The Fraser Institute cites the greater Windsor area on a list of ten Canadian cities it claims has overstaffed police services, but Chief Al Frederick says the number of sworn officers has decreased.

Livio Di Matteo, the study’s author, a Fraser Institute fellow and economics professor at Lakehead University says police fulfill a fundamental role in society protecting law-abiding citizens from criminals, “But taxpayers can face higher costs for police than the crime rate or other socio-economic factors warrant.”

His study, Police and Crime Rates In Canada, analyzes policing levels, local crime rates and other socio-economic factors such as median family income, unemployment rates and youth populations using Statistics Canada data over a ten-year period to calculate the optimal number of police in metropolitan areas.

That number was compared to the actual number of police officers in Canadian cities.

“More police can lead to lower crime but at some point, increased spending on additional police officers has little impact on crime reduction. Today, in many cities across Canada, an excess of police officers are dealing with less and less crime,” Di Matteo said.

Di Matteo adds his study also discovered spending on police grew over a decade while crime rates fell.

He says some people might attribute those declining rates to an increase in police spending, but some districts maintain a larger service than the crime rates warrant, while other districts maintain smaller forces despite relatively high rates of crime.

However, Windsor police Chief Al Frederick says the report covers census metropolitan areas, which includes LaSalle, Amherstburg, Tecumseh, and Lakeshore as part of the Windsor CMA, and is not a comparison of one individual police service to another.

Frederick also points out the data used was from 2011 and does not accurately reflect current staffing levels.

According to Statistics Canada, in 2011 the service had 466 sworn officers, but in 2014 Windsor police has a sworn strength of 440 officers.

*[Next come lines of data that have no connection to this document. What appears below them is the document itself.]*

-- ==== Sys2Proof/Laws/Safety.lean ====
section
/-!
SUPPORT. The terms of Sys2Proof/Safety.lean: what each piece of the frame compares, and the laws of frames.
-/

namespace Sys2Proof.Machine

variable (s t u : State)

@[simp] theorem samePiece_reg (r : Reg) : samePiece s t (.reg r) ↔ readReg t r = readReg s r := Iff.rfl
@[simp] theorem samePiece_I : samePiece s t .I ↔ t.I = s.I := Iff.rfl
@[simp] theorem samePiece_pc : samePiece s t .pc ↔ t.pc = s.pc := Iff.rfl
@[simp] theorem samePiece_mem (a : Nat) : samePiece s t (.mem a) ↔ memRead t.mem a = memRead s.mem a := Iff.rfl
@[simp] theorem samePiece_slot (k : Fin 16) : samePiece s t (.slot k) ↔ t.stack[k] = s.stack[k] := Iff.rfl
@[simp] theorem samePiece_sp : samePiece s t .sp ↔ t.sp = s.sp := Iff.rfl
@[simp] theorem samePiece_dt : samePiece s t .dt ↔ t.dt = s.dt := Iff.rfl
@[simp] theorem samePiece_st : samePiece s t .st ↔ t.st = s.st := Iff.rfl
@[simp] theorem samePiece_cell (y : Fin 32) (x : Fin 64) :
    samePiece s t (.cell y x) ↔ cell t.fb y x = cell s.fb y x := Iff.rfl
@[simp] theorem samePiece_key (k : Key) : samePiece s t (.key k) ↔ keyDown t k = keyDown s k := Iff.rfl
@[simp] theorem samePiece_drawFlag : samePiece s t .drawFlag ↔ t.drawFlag = s.drawFlag := Iff.rfl
@[simp] theorem samePiece_beepFlag : samePiece s t .beepFlag ↔ t.beepFlag = s.beepFlag := Iff.rfl
@[simp] theorem samePiece_rnd :
    samePiece s t .rnd ↔ t.rndQueue = s.rndQueue ∧ t.rndIndex = s.rndIndex := Iff.rfl

@[simp] theorem pieces_iff (ps : List Piece) (p : Piece) : pieces ps p ↔ p ∈ ps := Iff.rfl

theorem samePiece_refl (p : Piece) : samePiece s s p := by cases p <;> simp

theorem unchangedBut_refl (written : Piece → Prop) : unchangedBut written s s :=
  fun p _ => samePiece_refl s p

theorem samePiece_trans (p : Piece) (h : samePiece s t p) (h' : samePiece t u p) : samePiece s u p := by
  cases p <;> simp_all

theorem unchangedBut_trans (written : Piece → Prop) (h : unchangedBut written s t)
    (h' : unchangedBut written t u) : unchangedBut written s u :=
  fun p hp => samePiece_trans s t u p (h p hp) (h' p hp)

end Sys2Proof.Machine
end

Frederick says the 6 per cent drop reduced the overall staffing levels of police officers, per 100,000, in the Windsor CMA without impacting core services.

Frederick adds, in fairness, Windsor has an additional 21 officers, who are paid by the province, as part of the city’s commitment to host a downtown casino.

As well Frederick points out there are a number of liquor license establishments in the downtown area attracting a number of young people from Michigan, requiring a greater police presence on a sustained basis.

The police chief says these two circumstances were not considered in the report.